I rather think that a large amount of hand-waving and systematic bullshit will be used to try to baffle the jury into accepting the prosecution view of things.
Were I in charge of setting up a system to hold secrets, I would make very sure that the security of the system was based around centralised tokens and preferably several separated central token-issuing servers to get into any particular secure vault. I would also try my best to ensure that as little as possible was kept on the client machines as possible, using encrypted network filesystems and encrypted local disks. Thus when I lock out a client, I simply void all their central tokens and force them to re-authenticate to get back in, and with a lower security clearance they aren't going to get at very much. With next to nothing stored on the client machine stealing data is going to be challenging.
The CIA are trying to imply that far from being a masterful agency of computer security experts, they are actually really quite stunningly stupid, and rely on client-side authentication to control access. Furthermore, their client-side tokens don't seem to be time-stamped thus when the accused rolled back his workstation to an earlier version, the changed timestamp on the authentication tokens wasn't noticed! The CIA argument may well be on the lines of "Yes, our security sucks and we trusted a man we shouldn't have trusted, and we may have accused the wrong man, but we're the good guys so trust everything we say whilst we frame this possibly-innocent but very unlovable man".
It will therefore be rather interesting to see how this one pans out; I doubt that the CIA will come out of this one smelling entirely of roses.
"I hope he gets a very good jury that can follow the complicated discussions that his trial will consist of."
Rest assured the prosecution will ensure the jury will be composed of blue collar workers who don't have enough knowledge to program a ringtone on their phone. They don't want people who know IT and can see the flaws. They want patriotic 'mericans who will believe their version of events and put a "traitor" in jail.
He may also not get a jury at all and have just a federal judge deciding his fate.
"Rest assured the prosecution will ensure the jury will be composed of blue collar workers who don't have enough knowledge to program a ringtone on their phone."
From watch some episodes of Bull, it seems both sides get a number of chances to approve or reject jurors. Assuming that's the usual process in this type of trial, then the CIA would have to either "nobble" the selected jurors or have pre-arranged the type of jurors they wanted so only "their type" are in the pool to start with.
@John Brown (NB): "... the CIA would have to either "nobble" the selected jurors or have pre-arranged the type of jurors they wanted so only "their type" are in the pool to start with."
Neither of which are outside the skill set of the CIA. Any guilty verdict will be difficult to believe.
Also, to save time later - child porn on a server is to the early 21st century as tax evasion was to the early 20th century, don't you think? Of course, the tax evasion was easier to believe.
In the (rather distant) past, I had a girlfriend who was a practicing lawyer in the criminal courts for both state and federal and I was told I would never be an active member of a jury simply because I have a degree level education.
Well educated?
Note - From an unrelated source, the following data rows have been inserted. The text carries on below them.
-- ==== Sys2Proof/Tests/Slice0.lean ====
section
/-!
SUPPORT. Tests: an ill-formed term for each check of WellFormed, and witnesses that meet the hypotheses of the statements, on
small states. Where a hypothesis speaks of an opaque value (a signature under the licence key), the witness takes that alone as given.
-/
namespace Sys2Proof.Tests
open Sys2Proof Sys2Proof.Machine
set_option Elab.async false

/-! ### WellFormed -/

/-- Eight bytes of address and a message of no bytes. -/
def anyMsg : DictMsg := { transport := .mailbox, addr := zeros 8, msg := [] }

theorem test_wf_accepts : (Instr.brownOut.wf && (Instr.identify 255 65535).wf && (Instr.mediaFormat anyMsg).wf &&
    (Instr.transferReadyGrant 0 0 16368 16).wf && (Instr.wakeStepReady 5).wf) = true := by decide

theorem test_wf_refuses_host : ((Instr.completionPost 256).wf || (Instr.identify 0 65536).wf || (Instr.vin48Rise 4294967296).wf ||
    (Instr.inputFault 4 0).wf || (Instr.regulatorFault 4096).wf || (Instr.overTemperature 16 0).wf ||
    (Instr.startupStepReady ⟨11, 0⟩).wf || (Instr.cxlLinkTrained 0 17 0 true).wf || (Instr.mountStepReady 9 default).wf ||
    (Instr.writeWindowWrite 1073741824 [0]).wf || (Instr.registerWrite 5 0 4 0).wf || (Instr.capsuleFetch [] []).wf ||
    (Instr.transferReadyGrant 0 0 16369 16).wf || (Instr.transferReadyGrant 0 0 0 0).wf) = false := by decide

theorem test_wf_refuses_jobs : ((Instr.setTablesBuilt 64).wf || (Instr.sampleRelease 16384).wf || (Instr.transportTimeout 16777216).wf ||
    (Instr.rdmaAckReceive 0 16777216).wf || (Instr.residentCopyGranule 0 0 0).wf || (Instr.poolCacheRefill 2 0 0).wf ||
    (Instr.poolCacheRefill 0 6 0).wf || (Instr.poolCacheRefill 0 0 7).wf || (Instr.wordLineTimeout default 3).wf ||
    (Instr.eraseFailure default default 16).wf || (Instr.lunStatusTimeout 32 0).wf || (Instr.sinkInterrupt 64).wf) = false := by decide

theorem test_wf_refuses_device : ((Instr.faultMessage { unit := 4096, sub := 0, kind := 0, phys := 0, crew := none, addr := 0, count := 1, ctx := none } false).wf ||
    (Instr.faultCoalesceFlush ⟨0, 0⟩ 16 0).wf || (Instr.portTrainingComplete 36 default).wf || (Instr.dataFlitReceive 0 ⟨[], 0⟩).wf ||
    (Instr.laneLoss 0 16).wf || (Instr.creditReturn 0 4).wf || (Instr.pfcPauseExpiry 0 8).wf || (Instr.pfcPauseReceive 0 [8] []).wf ||
    (Instr.workerReportTimeout 4096).wf || (Instr.wakeEvent 4).wf || (Instr.wakeStepReady 0).wf || (Instr.thermalThrottleTick [0]).wf ||
    (Instr.powerMeasurement 65536 0).wf || (Instr.dictionaryRead { anyMsg with addr := [] }).wf || (Instr.setEndpointId 256).wf ||
    (Instr.dynamicAddressAssignment 128).wf) = false := by decide

theorem test_no_word_spells_a_command : decodeTableWord 32 0 = none ∧ (State.reset.withFetchWord 32 0) = State.reset := by decide

/-! ### States for the witnesses -/

/-- The device with VIN48 and the always-on domain up, before PWROK. -/
def fed : State := { pins := { vin48 := true, aon := true, vaux18 := true, padHold := some .powerUp } }

/-- A start-up that stands at a phase. -/
def starting (p : Phase) : State := { pins := { vin48 := true, aon := true, vaux18 := true, pwrok := true, resetN := true }, startup := { phase := p } }

/-- The running device, its link up at 32 GT/s, its flash empty of data. -/
def up : State := { starting .complete with
  startup := { phase := .complete, cxlDone := true, running := some 0 }
  host := { speed := 32, width := 16, flit := 1 }
  media := { state := 0, formatted := true, capacity := 1024 } }

/-- A queue pair's context of TAILMODE 1 and depth 16. -/
def ctx1 : Bytes := [1, 1, 4, 0] ++ zeros 60

/-- The running device with one queue pair, 1. -/
def upq : State := { up with host := { up.host with qps := [{ qid := 1, ctx := ctx1 }] } }

/-! ### Supplies and start-up -/

theorem wit_SupplyEventsStart : (fed.quiet ∧ State.reset.pins.vin48 = false ∧ (400 : Nat) ≤ 400) ∧
    (let s : State := { fed with pins := { fed.pins with resetN := true } }
     s.quiet ∧ s.pins.vin48 = true ∧ s.pins.pwrok = false ∧ s.pins.resetN = true ∧ s.pins.inputBad = false ∧ s.pins.hwTrip = false ∧ s.startup.phase = .off) ∧
    (let s : State := { fed with pins := { fed.pins with pwrok := true } }
     s.quiet ∧ s.pins.vin48 = true ∧ s.pins.pwrok = true ∧ s.pins.inputBad = false ∧ s.pins.hwTrip = false ∧ s.startup.phase = .off) ∧
    (let s : State := { starting .off with pins := { (starting .off).pins with inputBad := true } }
     s.quiet ∧ s.pins.inputBad = true ∧ (390 : Nat) ≤ 390 ∧ (600 : Nat) ≤ 600 ∧ s.pins.vin48 = true ∧ s.pins.pwrok = true ∧ s.pins.resetN = true ∧
     s.pins.hwTrip = false ∧ s.startup.phase = .off) := by decide

theorem wit_PowerEventsLoseVolatileState : up.pins.vin48 = true ∧ up.pins.aon = true ∧ up.pins.pwrok = true ∧ up.pins.resetN = true ∧ (10000 : Nat) ≤ 10000 ∧
    up.pins.inputBad = false ∧ (3 : Nat) < 4 ∧ (200 : Nat) ≤ 379 ∧ ((379 : Nat) < 380 ∨ 620 < 379) ∧ up.startup.phase = .complete ∧ (15 : Nat) < 16 := by decide

theorem wit_RegulatorAndTemperatureStops : up.coxUp = true ∧ 0x2D4 ≤ 0x2DD ∧ 0x2DD ≤ 0x2DD ∧ (6 : Nat) < 16 ∧ tripOf 6 ≤ 1150 ∧ (7 : Nat) < 16 ∧ tripOf 7 ≤ 1050 := by decide

theorem wit_StartupStepsFollow : ((starting (.step 1)).quiet ∧ (starting (.step 1)).pins.slowclk = true) ∧ (starting (.step 2)).quiet ∧ (starting (.step 3)).quiet ∧ (starting (.step 1)).startup.phase ≠ .step 2 := by decide

/-- Step 4: the image verifies when its signature does. -/
theorem wit_StartupStepsFollow_slot (b : Bytes) (h : imgVerifies b = true) (hv : 1 ≤ imgSv b) :
    ∃ (s u : State), (s.quiet ∧ s.startup.phase = .step 4 ∧ s.startup.pending = some 1 ∧ (1 : Nat) < 2 ∧ s.judgeSlot 1 = 3) ∧
      (u.quiet ∧ u.startup.phase = .step 4 ∧ u.startup.pending = none ∧ u.startup.takeNext = none ∧ u.startup.lastGood = 0 ∧ u.judgeSlot 0 = 3) := by
  refine ⟨{ startup := { phase := .step 4, pending := some 1, slotB := { image := b } } }, { startup := { phase := .step 4, slotA := { image := b } } }, ?_, ?_⟩
  · exact ⟨rfl, rfl, rfl, by decide, by simp [State.judgeSlot, State.slot, h, State.securityCounter]⟩
  · exact ⟨rfl, rfl, rfl, rfl, rfl, by simp [State.judgeSlot, State.slot, h, State.securityCounter]⟩

theorem wit_MemoryTrainedAndLinkTrained : (starting (.step 7)).startup.phase = .step 7 ∧
    (let s : State := { starting (.step 7) with dict := { values := [((0x8003, 0), .num 1)] } }
     s.num 0x8003 0 = 1) ∧
    (let s : State := { starting (.step 7) with startup := { phase := .step 7, savedSettings := 4 } }
     ¬s.num 0x8003 0 = 1 ∧ s.startup.savedSettings / 2 ^ 2 % 2 = 1 ∧ ¬s.startup.savedSettings / 2 ^ 0 % 2 = 1) ∧
    (let s : State := { starting (.step 8) with host := { training := true } }
     s.host.training = true ∧ s.host.narrowTried = false ∧ ((4 : Nat) = 16 ∨ (4 : Nat) = 8 ∨ (4 : Nat) = 4) ∧ (2 : Nat) ≠ 16 ∧ (2 : Nat) ≠ 8 ∧
     (2 : Nat) ≠ 4 ∧ (2 : Nat) ≠ 0) ∧
    (let s : State := { starting (.step 8) with host := { training := true, narrowTried := true } }
     s.host.training = true ∧ s.host.narrowTried = true) ∧
    (starting (.step 9)).startup.phase = .step 9 ∧ (63 : Nat) < 64 := by decide

theorem wit_StartupEndsAndFallsBack : let s : State := { starting .finishing with startup := { phase := .finishing, cxlDone := true } }
    s.startup.phase = .finishing ∧ s.startup.cxlDone = true ∧ s.startup.aenHeld = false ∧ s.power.ps3Wake = false ∧ s.crews = [] ∧
    (∀ p ∈ s.ports, p.state ≠ 3 ∧ p.state ≠ 4) ∧ s.quiet := by decide

/-- A small flash: one group of sixteen channels, eight blocks a LUN. -/
def geom1 : NandGeometry := { uniform := true, dataBytes := 16384, spareBytes := 2112, pagesPerBlock := 512, planes := 1,
                              channels := List.range 16, ces := 1, lunsPerCe := 1, blocksPerLun := 8, pagesPerWl := 1, bad := [] }

/-- The device at a step of the mount, with the pads released. -/
def mounting (n : Nat) (formatted : Bool) : State := { up with media := { state := 5, mountStep := n, formatted := formatted, geom := geom1 } }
Off you go.
The reason is that there are a number of pre-emptions permitted (so the lawyers can get rid of a juror for virtually any reason at all).
He may also not get a jury at all and have just a federal judge deciding his fate.
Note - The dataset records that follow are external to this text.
/-! ### putObuf -/

@[simp] theorem State.putObuf_ie (k : Nat) (b : Byte) : (s.putObuf k b).ie = s.ie := rfl
@[simp] theorem State.putObuf_busy (k : Nat) (b : Byte) : (s.putObuf k b).busy = s.busy := rfl
@[simp] theorem State.putObuf_done (k : Nat) (b : Byte) : (s.putObuf k b).done = s.done := rfl
@[simp] theorem State.putObuf_tvalid (k : Nat) (b : Byte) : (s.putObuf k b).tvalid = s.tvalid := rfl
@[simp] theorem State.putObuf_fovf (k : Nat) (b : Byte) : (s.putObuf k b).fovf = s.fovf := rfl
@[simp] theorem State.putObuf_errCode (k : Nat) (b : Byte) : (s.putObuf k b).errCode = s.errCode := rfl
@[simp] theorem State.putObuf_errInfo (k : Nat) (b : Byte) : (s.putObuf k b).errInfo = s.errInfo := rfl
@[simp] theorem State.putObuf_rdata (k : Nat) (b : Byte) : (s.putObuf k b).rdata = s.rdata := rfl
@[simp] theorem State.putObuf_iptr (k : Nat) (b : Byte) : (s.putObuf k b).iptr = s.iptr := rfl
@[simp] theorem State.putObuf_icnt (k : Nat) (b : Byte) : (s.putObuf k b).icnt = s.icnt := rfl
@[simp] theorem State.putObuf_optr (k : Nat) (b : Byte) : (s.putObuf k b).optr = s.optr := rfl
@[simp] theorem State.putObuf_bwacc (k : Nat) (b : Byte) : (s.putObuf k b).bwacc = s.bwacc := rfl
@[simp] theorem State.putObuf_bwcnt (k : Nat) (b : Byte) : (s.putObuf k b).bwcnt = s.bwcnt := rfl
@[simp] theorem State.putObuf_pad (k : Nat) (b : Byte) : (s.putObuf k b).pad = s.pad := rfl
@[simp] theorem State.putObuf_brpos (k : Nat) (b : Byte) : (s.putObuf k b).brpos = s.brpos := rfl
@[simp] theorem State.putObuf_brlen (k : Nat) (b : Byte) : (s.putObuf k b).brlen = s.brlen := rfl
@[simp] theorem State.putObuf_brpad (k : Nat) (b : Byte) : (s.putObuf k b).brpad = s.brpad := rfl
@[simp] theorem State.putObuf_dcnt (k : Nat) (b : Byte) : (s.putObuf k b).dcnt = s.dcnt := rfl
@[simp] theorem State.putObuf_ftotal (k : Nat) (b : Byte) : (s.putObuf k b).ftotal = s.ftotal := rfl
@[simp] theorem State.putObuf_tsel (k : Nat) (b : Byte) : (s.putObuf k b).tsel = s.tsel := rfl
@[simp] theorem State.putObuf_freq (k : Nat) (b : Byte) : (s.putObuf k b).freq = s.freq := rfl
@[simp] theorem State.putObuf_len (k : Nat) (b : Byte) : (s.putObuf k b).len = s.len := rfl
@[simp] theorem State.putObuf_code (k : Nat) (b : Byte) : (s.putObuf k b).code = s.code := rfl
@[simp] theorem State.putObuf_ibuf (k : Nat) (b : Byte) : (s.putObuf k b).ibuf = s.ibuf := rfl
@[simp] theorem State.putObuf_obuf (k : Nat) (b : Byte) : (s.putObuf k b).obuf = Memory.write s.obuf k b := rfl
@[simp] theorem State.putObuf_pending (k : Nat) (b : Byte) : (s.putObuf k b).pending = s.pending := rfl
@[simp] theorem State.putObuf_inputs (k : Nat) (b : Byte) : (s.putObuf k b).inputs = s.inputs := rfl
@[simp] theorem State.putObuf_responses (k : Nat) (b : Byte) : (s.putObuf k b).responses = s.responses := rfl
@[simp] theorem State.putObuf_epoch (k : Nat) (b : Byte) : (s.putObuf k b).epoch = s.epoch := rfl
@[simp] theorem State.putObuf_draws (k : Nat) (b : Byte) : (s.putObuf k b).draws = s.draws := rfl

/-! ### setWriter -/

@[simp] theorem State.setWriter_ie (o : Word) (a : BitVec 8) (c : BitVec 4) : (s.setWriter o a c).ie = s.ie := rfl
@[simp] theorem State.setWriter_busy (o : Word) (a : BitVec 8) (c : BitVec 4) : (s.setWriter o a c).busy = s.busy := rfl
@[simp] theorem State.setWriter_done (o : Word) (a : BitVec 8) (c : BitVec 4) : (s.setWriter o a c).done = s.done := rfl
@[simp] theorem State.setWriter_tvalid (o : Word) (a : BitVec 8) (c : BitVec 4) : (s.setWriter o a c).tvalid = s.tvalid := rfl
@[simp] theorem State.setWriter_fovf (o : Word) (a : BitVec 8) (c : BitVec 4) : (s.setWriter o a c).fovf = s.fovf := rfl
@[simp] theorem State.setWriter_errCode (o : Word) (a : BitVec 8) (c : BitVec 4) : (s.setWriter o a c).errCode = s.errCode := rfl
@[simp] theorem State.setWriter_errInfo (o : Word) (a : BitVec 8) (c : BitVec 4) : (s.setWriter o a c).errInfo = s.errInfo := rfl
@[simp] theorem State.setWriter_rdata (o : Word) (a : BitVec 8) (c : BitVec 4) : (s.setWriter o a c).rdata = s.rdata := rfl
@[simp] theorem State.setWriter_iptr (o : Word) (a : BitVec 8) (c : BitVec 4) : (s.setWriter o a c).iptr = s.iptr := rfl
@[simp] theorem State.setWriter_icnt (o : Word) (a : BitVec 8) (c : BitVec 4) : (s.setWriter o a c).icnt = s.icnt := rfl
@[simp] theorem State.setWriter_optr (o : Word) (a : BitVec 8) (c : BitVec 4) : (s.setWriter o a c).optr = o := rfl
@[simp] theorem State.setWriter_bwacc (o : Word) (a : BitVec 8) (c : BitVec 4) : (s.setWriter o a c).bwacc = a := rfl
@[simp] theorem State.setWriter_bwcnt (o : Word) (a : BitVec 8) (c : BitVec 4) : (s.setWriter o a c).bwcnt = c := rfl
@[simp] theorem State.setWriter_pad (o : Word) (a : BitVec 8) (c : BitVec 4) : (s.setWriter o a c).pad = s.pad := rfl
@[simp] theorem State.setWriter_brpos (o : Word) (a : BitVec 8) (c : BitVec 4) : (s.setWriter o a c).brpos = s.brpos := rfl
@[simp] theorem State.setWriter_brlen (o : Word) (a : BitVec 8) (c : BitVec 4) : (s.setWriter o a c).brlen = s.brlen := rfl
@[simp] theorem State.setWriter_brpad (o : Word) (a : BitVec 8) (c : BitVec 4) : (s.setWriter o a c).brpad = s.brpad := rfl
@[simp] theorem State.setWriter_dcnt (o : Word) (a : BitVec 8) (c : BitVec 4) : (s.setWriter o a c).dcnt = s.dcnt := rfl
@[simp] theorem State.setWriter_ftotal (o : Word) (a : BitVec 8) (c : BitVec 4) : (s.setWriter o a c).ftotal = s.ftotal := rfl
@[simp] theorem State.setWriter_tsel (o : Word) (a : BitVec 8) (c : BitVec 4) : (s.setWriter o a c).tsel = s.tsel := rfl
@[simp] theorem State.setWriter_freq (o : Word) (a : BitVec 8) (c : BitVec 4) : (s.setWriter o a c).freq = s.freq := rfl
@[simp] theorem State.setWriter_len (o : Word) (a : BitVec 8) (c : BitVec 4) : (s.setWriter o a c).len = s.len := rfl
@[simp] theorem State.setWriter_code (o : Word) (a : BitVec 8) (c : BitVec 4) : (s.setWriter o a c).code = s.code := rfl
@[simp] theorem State.setWriter_ibuf (o : Word) (a : BitVec 8) (c : BitVec 4) : (s.setWriter o a c).ibuf = s.ibuf := rfl
@[simp] theorem State.setWriter_obuf (o : Word) (a : BitVec 8) (c : BitVec 4) : (s.setWriter o a c).obuf = s.obuf := rfl
@[simp] theorem State.setWriter_pending (o : Word) (a : BitVec 8) (c : BitVec 4) : (s.setWriter o a c).pending = s.pending := rfl
@[simp] theorem State.setWriter_inputs (o : Word) (a : BitVec 8) (c : BitVec 4) : (s.setWriter o a c).inputs = s.inputs := rfl
@[simp] theorem State.setWriter_responses (o : Word) (a : BitVec 8) (c : BitVec 4) : (s.setWriter o a c).responses = s.responses := rfl
@[simp] theorem State.setWriter_epoch (o : Word) (a : BitVec 8) (c : BitVec 4) : (s.setWriter o a c).epoch = s.epoch := rfl
@[simp] theorem State.setWriter_draws (o : Word) (a : BitVec 8) (c : BitVec 4) : (s.setWriter o a c).draws = s.draws := rfl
The right to trial by jury for serious offences is a constitutional right so there will be a jury trial; it is in the lawyers interests (on both sides although in this case I would love to see tech pros but I won't hold my breath) that those jurors are not particularly well educated.
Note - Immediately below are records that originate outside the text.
-- ==== Sys2Proof/Laws/Memory.lean ====
section
/-! SUPPORT. The byte arrays: a read after a write, the canonical form, and the indices a write can add; the same for the
bytes a failed command leaves unspecified. -/

namespace Sys2Proof.Machine

theorem Memory.written_write_same (m : List Host.Cell) (k : Nat) (b : Byte) :
    Memory.written (Memory.write m k b) k = some b := by
  induction m with
  | nil => simp [Memory.write, Memory.written]
  | cons c m ih =>
    rw [Memory.write]
    split
    · simp [Memory.written]
    · split
      · simp [Memory.written]
      · rename_i h
        simpa [Memory.written, Ne.symm h] using ih

theorem Memory.written_write_ne (m : List Host.Cell) {k j : Nat} (b : Byte) (h : j ≠ k) :
    Memory.written (Memory.write m k b) j = Memory.written m j := by
  induction m with
  | nil => simp [Memory.write, Memory.written, h.symm]
  | cons c m ih =>
    rw [Memory.write]
    split
    · rw [Memory.written, if_neg h.symm]
    · split
      · rename_i hk
        subst hk
        simp [Memory.written, h.symm]
      · simp [Memory.written, ih]

/-- The indices of a written array are its own and the index written. -/
theorem Memory.mem_write {m : List Host.Cell} {k : Nat} {b : Byte} {c : Host.Cell}
    (h : c ∈ Memory.write m k b) : c = (k, b) ∨ c ∈ m := by
  induction m with
  | nil => simpa [Memory.write] using h
  | cons d m ih =>
    rw [Memory.write] at h
    split at h
    · simpa using h
    · split at h
      · rcases List.mem_cons.1 h with h | h
        · exact .inl h
        · exact .inr (List.mem_cons_of_mem _ h)
      · rcases List.mem_cons.1 h with h | h
        · exact .inr (h ▸ List.mem_cons_self)
        · exact (ih h).imp id (List.mem_cons_of_mem _)

theorem Memory.write_rising {m : List Host.Cell} (k : Nat) (b : Byte)
    (h : (m.map Prod.fst).Pairwise (· < ·)) : ((Memory.write m k b).map Prod.fst).Pairwise (· < ·) := by
  induction m with
  | nil => simp [Memory.write]
  | cons c m ih =>
    rw [List.map_cons, List.pairwise_cons] at h
    rw [Memory.write]
    split
    · rename_i hk
      simp only [List.map_cons, List.pairwise_cons]
      refine ⟨fun a ha => ?_, h⟩
      rcases List.mem_cons.1 ha with rfl | ha
      · exact hk
      · exact lt_trans hk (h.1 a ha)
    · split
      · rename_i hk
        subst hk
        simpa using h
      · simp only [List.map_cons, List.pairwise_cons]
        refine ⟨fun a ha => ?_, ih h.2⟩
        obtain ⟨d, hd, rfl⟩ := List.mem_map.1 ha
        rcases Memory.mem_write hd with rfl | hd
        · show c.1 < k
          omega
        · exact h.1 _ (List.mem_map_of_mem hd)

/-- Every write keeps the canonical form. -/
theorem Memory.write_wf {m : List Host.Cell} (k : Nat) (b : Byte) (h : Memory.wf m) : Memory.wf (Memory.write m k b) :=
  ⟨Memory.write_rising k b h.1, fun _ _ => by simp [Memory.unlisted]⟩

/-- Every write inside an array of `n` bytes keeps the written indices below `n`. -/
theorem Memory.write_inside {m : List Host.Cell} {k n : Nat} (b : Byte) (hk : k < n)
    (h : ∀ c ∈ m, c.1 < n) : ∀ c ∈ Memory.write m k b, c.1 < n := by
  intro c hc
  rcases Memory.mem_write hc with rfl | hc
  · exact hk
  · exact h c hc

/-- The reset state's byte arrays are in canonical form. -/
theorem Memory.reset_wf : Memory.wf State.reset.ibuf ∧ Memory.wf State.reset.obuf := by decide

theorem Memory.unspecify_wf (n k d : Nat) {m : List Host.Cell} (h : Memory.wf m) : Memory.wf (unspecify n k d m) := by
  induction n generalizing k d m with
  | zero => exact h
  | succ n ih => exact ih _ _ (Memory.write_wf _ _ h)

/-- The bytes outside the `n` from index `k` on stay as they are. -/
theorem Memory.written_unspecify (n k d : Nat) (m : List Host.Cell) {j : Nat} (h : j < k ∨ k + n ≤ j) :
    Memory.written (unspecify n k d m) j = Memory.written m j := by
  induction n generalizing k d m with
  | zero => rfl
  | succ n ih => rw [unspecify, ih _ _ _ (by omega), Memory.written_write_ne _ _ (by omega)]

theorem Memory.unspecify_inside (n k d : Nat) {m : List Host.Cell} {top : Nat} (hk : n = 0 ∨ k + n ≤ top)
    (h : ∀ c ∈ m, c.1 < top) : ∀ c ∈ unspecify n k d m, c.1 < top := by
  induction n generalizing k d m with
  | zero => exact h
  | succ n ih => exact ih _ _ (by omega) (Memory.write_inside _ (by omega) h)

/-- The four bytes of a host word written keep the canonical form of the array. -/
theorem State.obufByte_putObuf_same (s : State) (k : Nat) (b : Byte) : (s.putObuf k b).obufByte k = b := by
  simp [State.obufByte, Memory.written_write_same]

theorem State.obufByte_putObuf_ne (s : State) {k j : Nat} (b : Byte) (h : j ≠ k) :
    (s.putObuf k b).obufByte j = s.obufByte j := by
  simp [State.obufByte, Memory.written_write_ne _ _ h]

/-- Two states with the same written bytes and the same reset count read alike. -/
theorem State.ibufByte_congr {s t : State} (hm : t.ibuf = s.ibuf) (he : t.epoch = s.epoch) (k : Nat) :
    t.ibufByte k = s.ibufByte k := by rw [State.ibufByte, State.ibufByte, hm, he]

theorem State.obufByte_congr {s t : State} (hm : t.obuf = s.obuf) (he : t.epoch = s.epoch) (k : Nat) :
    t.obufByte k = s.obufByte k := by rw [State.obufByte, State.obufByte, hm, he]

end Sys2Proof.Machine
end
I was told I would never be an active member of a jury simply because I have a degree level education
This is simply false. I've served on a jury in a criminal case, and I hold three degrees. I have friends with doctorates who have served on criminal and civil juries. I've seen other jurors selected (when I was in the pool) who admitted to bachelor or advanced degrees.
My neighbor is a lawyer and law professor who specializes in aspects of trial process, and she tries to keep as many well-educated candidates in the jury as possible.
US voir dire is a complex process. Counsel typically get a handful of peremptory challenges (the right to remove a candidate from the jury for no expressed reason), but beyond that they have to present cause. And they don't know what the rest of the pool contains. Basically, it's a generalized secretary problem.
It would be really, REALLY hard to convince me "beyond reasonable doubt" that a person who had lower access to systems was not set up by someone with higher access if the person with higher access was pissed off enough at them. The fact that the government is using such "evidence" at all suggests that the rest of their case is weak.
Further more, if the reporting is precisely accurate, the feds are feeding a line of BS to the jury. We are to believe that a computer on the inside, assigned to a former disgruntled employee, was left sitting running for more than four months? How else would there be anything at all in the "memory" of the computer to leave the tracks as claimed?
Equally tough to believe is that he was successful in deleting the logs off the target system, but failed to delete them on his own?
If I were on the jury, this alone is almost enough for me to acquit, and I'm no fan of Wikileaks.
This case looks like it is going to be an epic romp into Ultra Secret information. A digital Fort Knox ? I would tend to believe the sysadmin when he says it was wide open. Management typically believe things are much better than they actually are when it comes to IT security.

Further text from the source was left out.